Whether you quote from an Urbigkit speech on the floor of the House of Representatives or from one of his opinions as a Supreme Court Justice or simply recall one of his dissertations during a late night Araby conference, that was the thread that ran through his life. It’s what he believed whether he was running for office or sharing a conversation over a drink. It’s who he was and why he will be missed.

It’s regretful Wyoming doesn’t take more time to remember and celebrate its fallen “stars.” They burn brightly across the sky and fall to the earth. Ashes to ashes, dust to dust. Within a generation or less they are but footnotes in a history book.

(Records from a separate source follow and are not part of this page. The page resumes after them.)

-- ==== Sys2Proof/Machine/EngArith.lean ====
section
/-! DEFINITION. The MAC, SHF, CHK and DIV commands (10 R209 to R212): each is one trigger. -/

namespace Sys2Proof.Machine

/-- MAC MUL (10 R209, R219). -/
def execMacMul (eng : EngN) (y : W24) (s : State) : Host.Outcome State Fault Refusal := .next (s.issue eng.val (bMAC + 0) (longOf y))

/-- MAC MULU (10 R209, R219). -/
def execMacMulu (eng : EngN) (y : W24) (s : State) : Host.Outcome State Fault Refusal := .next (s.issue eng.val (bMAC + 1) (longOf y))

/-- MAC MAC (10 R209, R219). -/
def execMacMac (eng : EngN) (y : W24) (s : State) : Host.Outcome State Fault Refusal := .next (s.issue eng.val (bMAC + 2) (longOf y))

/-- MAC MACU (10 R209, R219). -/
def execMacMacu (eng : EngN) (y : W24) (s : State) : Host.Outcome State Fault Refusal := .next (s.issue eng.val (bMAC + 3) (longOf y))

/-- MAC MSU (10 R209, R219). -/
def execMacMsu (eng : EngN) (y : W24) (s : State) : Host.Outcome State Fault Refusal := .next (s.issue eng.val (bMAC + 4) (longOf y))

/-- MAC MSUU (10 R209, R219). -/
def execMacMsuu (eng : EngN) (y : W24) (s : State) : Host.Outcome State Fault Refusal := .next (s.issue eng.val (bMAC + 5) (longOf y))

/-- MAC CLR (10 R209, R219). -/
def execMacClr (eng : EngN) (y : W24) (s : State) : Host.Outcome State Fault Refusal := .next (s.issue eng.val (bMAC + 6) (longOf y))

/-- MAC RD (10 R209, R219). -/
def execMacRd (eng : EngN) (y : W24) (s : State) : Host.Outcome State Fault Refusal := .next (s.issue eng.val (bMAC + 7) (longOf y))

/-- A SHF trigger, the long form when `long`. -/
def State.shfRow (s : State) (e : EngN) (long : Bool) (sub : Nat) (v : L48) : State := s.issue e.val (bSHF + (if long then 0x10 else 0) + sub) v

/-- SHF SHL (10 R210, R221). -/
def execShfShl (eng : EngN) (long : Bool) (d : L48) (s : State) : Host.Outcome State Fault Refusal := .next (s.shfRow eng long 0 d)

/-- SHF SHR (10 R210, R221). -/
def execShfShr (eng : EngN) (long : Bool) (d : L48) (s : State) : Host.Outcome State Fault Refusal := .next (s.shfRow eng long 1 d)

/-- SHF SAR (10 R210, R221). -/
def execShfSar (eng : EngN) (long : Bool) (d : L48) (s : State) : Host.Outcome State Fault Refusal := .next (s.shfRow eng long 2 d)

/-- SHF ROL (10 R210, R221). -/
def execShfRol (eng : EngN) (long : Bool) (d : L48) (s : State) : Host.Outcome State Fault Refusal := .next (s.shfRow eng long 3 d)

/-- SHF ROR (10 R210, R221). -/
def execShfRor (eng : EngN) (long : Bool) (d : L48) (s : State) : Host.Outcome State Fault Refusal := .next (s.shfRow eng long 4 d)

/-- SHF EXT (10 R210, R221). -/
def execShfExt (eng : EngN) (long : Bool) (d : L48) (s : State) : Host.Outcome State Fault Refusal := .next (s.shfRow eng long 5 d)

/-- SHF EXTS (10 R210, R221). -/
def execShfExts (eng : EngN) (long : Bool) (d : L48) (s : State) : Host.Outcome State Fault Refusal := .next (s.shfRow eng long 6 d)

/-- SHF INS (10 R210, R221). -/
def execShfIns (eng : EngN) (long : Bool) (d : L48) (s : State) : Host.Outcome State Fault Refusal := .next (s.shfRow eng long 7 d)

/-- CHK STEP8 (10 R211, R222 to R224). -/
def execChkStep8 (eng : EngN) (v : W24) (s : State) : Host.Outcome State Fault Refusal := .next (s.issue eng.val (bCHK + 0) (longOf v))

/-- CHK STEP16 (10 R211, R222 to R224). -/
def execChkStep16 (eng : EngN) (v : W24) (s : State) : Host.Outcome State Fault Refusal := .next (s.issue eng.val (bCHK + 1) (longOf v))

/-- CHK STEP24 (10 R211, R222 to R224). -/
def execChkStep24 (eng : EngN) (v : W24) (s : State) : Host.Outcome State Fault Refusal := .next (s.issue eng.val (bCHK + 2) (longOf v))

/-- CHK PAR (10 R211, R222 to R224). -/
def execChkPar (eng : EngN) (v : W24) (s : State) : Host.Outcome State Fault Refusal := .next (s.issue eng.val (bCHK + 3) (longOf v))

/-- CHK PARB (10 R211, R222 to R224). -/
def execChkParb (eng : EngN) (v : W24) (s : State) : Host.Outcome State Fault Refusal := .next (s.issue eng.val (bCHK + 4) (longOf v))

/-- CHK REV (10 R211, R222 to R224). -/
def execChkRev (eng : EngN) (v : W24) (s : State) : Host.Outcome State Fault Refusal := .next (s.issue eng.val (bCHK + 5) (longOf v))

/-- CHK REVB (10 R211, R222 to R224). -/
def execChkRevb (eng : EngN) (v : W24) (s : State) : Host.Outcome State Fault Refusal := .next (s.issue eng.val (bCHK + 6) (longOf v))

/-- CHK REVN (10 R211, R222 to R224). -/
def execChkRevn (eng : EngN) (v : W24) (s : State) : Host.Outcome State Fault Refusal := .next (s.issue eng.val (bCHK + 7) (longOf v))

/-- CHK POP, of a word or a long (10 R211). -/
def execChkPop (eng : EngN) (long : Bool) (v : L48) (s : State) : Host.Outcome State Fault Refusal := .next (s.issue eng.val (bCHK + if long then 10 else 8) v)

/-- CHK CLZ, of a word or a long (10 R211). -/
def execChkClz (eng : EngN) (long : Bool) (v : L48) (s : State) : Host.Outcome State Fault Refusal := .next (s.issue eng.val (bCHK + if long then 11 else 9) v)

/-- DIV DIV: signed (10 R212). -/
def execDivDiv (eng : EngN) (long : Bool) (n : L48) (s : State) : Host.Outcome State Fault Refusal := .next (s.issue eng.val (bDIV + if long then 0x10 else 0) n)

/-- DIV DIVU: unsigned (10 R212). -/
def execDivDivu (eng : EngN) (long : Bool) (n : L48) (s : State) : Host.Outcome State Fault Refusal := .next (s.issue eng.val (bDIV + 1 + if long then 0x10 else 0) n)

end Sys2Proof.Machine
end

Walter didn’t live his life hoping to be remembered but we’d do well to remember his as we live whatever life we have remaining.

Walter C. Urbigkit earned the rest God promises us all, the one with which Robert concludes his poem.

And now I'll toddle to the garden

And light a good old Henry Clay.

I'm ninety odd,
so Lord, please pardon
my frequent lapses by the way.

I'm getting tired; the sunset lingers;

The evening star serenes the sky;

The damn cigar burns to my fingers . . .
I guess . . .
I'll take . . . time off . . . to die.

1 comment:

  1. Nice post, Rodger. We need those old-line Liberals now more than ever. Humphrey's Liberalism seems more in line with what we're up to now.